剛剛到羅馬酒吧附近的一家火鍋店門口,雷軍的幾十名小弟都將雷軍和許安世團團圍住,那一聲聲雷哥連綿不斷,就像是爭先恐后的爭寵一般。
許安世不經意的挖了挖耳朵,雷軍略顯尷尬的說道;“叫人!這是安爺。”
雷軍的小弟們先是一怔,眼前這個看似樸素的年輕人居然在雷軍的嘴里提升到了爺的檔次,那么按照雷軍的稱呼是不會有錯的,在道上混飯吃的人多多少少有些傲氣。
但在絕對的權勢面前,他們也只好啞巴吃黃連,特別像是許安世這類是自己老大的兄弟,更是惹不得,許安世皺個眉頭他雷軍都得想轍給抹平了。
雷軍微微的擺擺手;“行了,都別在這妨礙交通了,既然都來了,進去自己吃點吧,算我的。”
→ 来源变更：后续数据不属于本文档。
/-- The time-out of the rail awaited, after its fault is latched where no power fail expects it. -/
theorem exec_railOffTimeout (h : s.dev.seq.turn = some n) {d : Dev}
    (hd : (if s.dev.seq.powerFailing then s.dev else s.dev.latchFault (latchBit n ||| 0x400)) = d) :
    exec (.railOffTimeout n) s = .next (s.after
      (if n = 6 then
        if d.seq.vppDischarge then d else ({ d with seq := { d.seq with vppDischarge := true } } : Dev).latchFault 0x800
      else { d with seq := d.seq.nextDown })) := by
  subst hd
  exact show execRailOffTimeout n s = _ from run_after s (if_pos h)

end

theorem Dev.latchFault_vppDischarge (d : Dev) (c : BitVec 16) : (d.latchFault c).seq.vppDischarge = d.seq.vppDischarge := rfl

/-- Settles O55: each command of the way down acts in its state, on the rail whose turn it is. -/
theorem railsLowered : Obligations.RailsLowered := by
  intro s
  refine ⟨fun h => ⟨fun hq => ?_, fun hq => ?_, fun hq ht => ?_, fun hq ht => ?_⟩, fun n hen => ⟨fun ht => ?_, fun ht => ?_⟩,
    fun n => exec_railOff_enabled, fun n ht hn => ?_, fun ht => ?_, fun n => exec_railOffTimeout_elsewhere, fun hv ht => ?_,
    fun h => ?_, fun hg => ?_, fun hg => ?_⟩
  · rw [exec_barrierRelease, Dev.barrier_twelve h hq]
  · rw [exec_barrierRelease, Dev.barrier_thirteen h hq]
  · rw [exec_barrierRelease, Dev.barrier_fourteen h hq, beq_iff_eq.2 ht]
    rfl
  · rw [exec_barrierRelease, Dev.barrier_fourteen h hq, beq_eq_false_iff_ne.2 ht]
    rfl
  · rw [exec_railOff hen, if_pos ht]
  · rw [exec_railOff hen, if_neg ht]
  · rw [exec_railOffTimeout ht rfl, if_neg hn]
  · have hsame : (if s.dev.seq.powerFailing then s.dev else s.dev.latchFault (latchBit 6 ||| 0x400)).seq.vppDischarge
        = s.dev.seq.vppDischarge := by
      split <;> rfl
    refine ⟨fun hv => ?_, fun hv => ?_⟩ <;> rw [exec_railOffTimeout ht rfl, if_pos rfl]
    · rw [if_neg (by rw [hsame, hv]; decide)]
    · rw [if_pos (by rw [hsame, hv])]
  · exact show execVppDischargeTimeout s = _ from run_after s (if_pos (by rw [hv, ht]; rfl))
  · exact show execVppDischargeTimeout s = _ from run_after s (if_neg (by obtain h | h := h <;> simp [h]))
  · have hgood : s.dev.seq.good 6 = false := hg
    exact show execVppClampRelease s = _ from run_after s (if_neg (by simp [hgood]))
  · exact show execVppClampRelease s = _ from run_after s (if_pos hg)
end Sys2Proof.Machine
end

section
/-!
SUPPORT. Faults of the sequencer (R495–R504).
-/
namespace Sys2Proof.Machine

open Sys2Proof

/-! ### What going to HALT keeps -/

theorem Dev.abandonSwap_seq (d : Dev) (reason : Nat) : (d.abandonSwap reason).seq = d.seq := by
  rw [Dev.abandonSwap]
  split
  · exact d.packageEvent_seq _ _
  · rfl

theorem Dev.lastGasp_seq (d : Dev) (trigger : Nat) : (d.lastGasp trigger).seq = d.seq := by
  rw [Dev.lastGasp]
  split <;> rfl

theorem Dev.halt_latch (d : Dev) : d.halt.seq.latch = d.seq.latch := by
  have hdown : (((d.abandonSwap 4).lastGasp 4).descend .halt false).seq.latch = d.seq.latch := by
    have hseq : ((d.abandonSwap 4).lastGasp 4).seq = d.seq := by rw [Dev.lastGasp_seq, Dev.abandonSwap_seq]
    have hkeep (e : Dev) : (e.descend .halt false).seq.latch = e.seq.latch := rfl
    rw [hkeep, hseq]
  rw [Dev.halt]
  split
  · rfl
  · split
    · rfl
    · exact hdown

theorem Dev.halt_mode (d : Dev) : d.halt.mode = if d.mode = .off then .off else .halt := by
  rw [Dev.halt]
  by_cases hoff : d.mode = .off
  · rw [if_pos (by simp [hoff]), if_pos hoff, hoff]
  · rw [if_neg hoff]
    split
    next h => simpa [hoff] using h
    · split <;> rfl

theorem Dev.halt_down {d : Dev} (h : d.mode = .halt ∨ d.mode = .off) : d.halt = d := if_pos (by simpa using h)

theorem Dev.clampVpp_eq (d : Dev) (n : Nat) : d.clampVpp n = if n = 5 ∧ has d.seq.en 6 = true then
    ({ d with seq := { d.seq with en := sansBit d.seq.en 6, vppDischarge := true } } : Dev).latchFault 0x800 else d := by
  have hen : d.seq.enabled 6 = has d.seq.en 6 := rfl
  simp only [Dev.clampVpp, Bool.and_eq_true, decide_eq_true_eq, hen]
  rfl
眾小弟們嘻嘻大笑著,紛紛喊著;“謝謝雷哥!”隨后便前仆后繼涌入火鍋店。
時間也不算晚,差不多十二點左右。
夜色陪伴著一瓶瓶吐著泡沫的啤酒,當然普通人的生活并無高檔可言,端著高聳的啤酒杯總比捏著謹慎的高腳杯來得輕松一些。
熙熙攘攘的青年人有三有四的帶著自己的朋友亦或者男女朋友,較為普通的便是聊著常事,較為偏執的聊著心事,較為孤伶的便是夾著一片片巨辣的肉食,像是要逼著自己哭出來一般。
火鍋店的生意本來就還算紅火,這加上一大幫人的涌入更是座無虛席,許安世便和雷軍兩人走入了一間獨自的包房中,場面安靜,較為合適談話。
能夠坐上一個城市的地下領導人的雷軍也是有兩把刷子的,應酬場面也算是頗為精通,很是嫻熟的為許安世倒滿一杯啤酒,翻騰的泡沫聽話的停留在杯頸,而分量也剛好是八分滿左右。
自古道酒滿敬人,茶滿欺人,這點道理雷軍還是懂的。
許安世輕松的夾起涮好的牛肉,扔進嘴里后嚼了兩下便吞下,看著一動不動的雷軍,揮揮手;“吃啊,愣什么,就把我當普通朋友就行。”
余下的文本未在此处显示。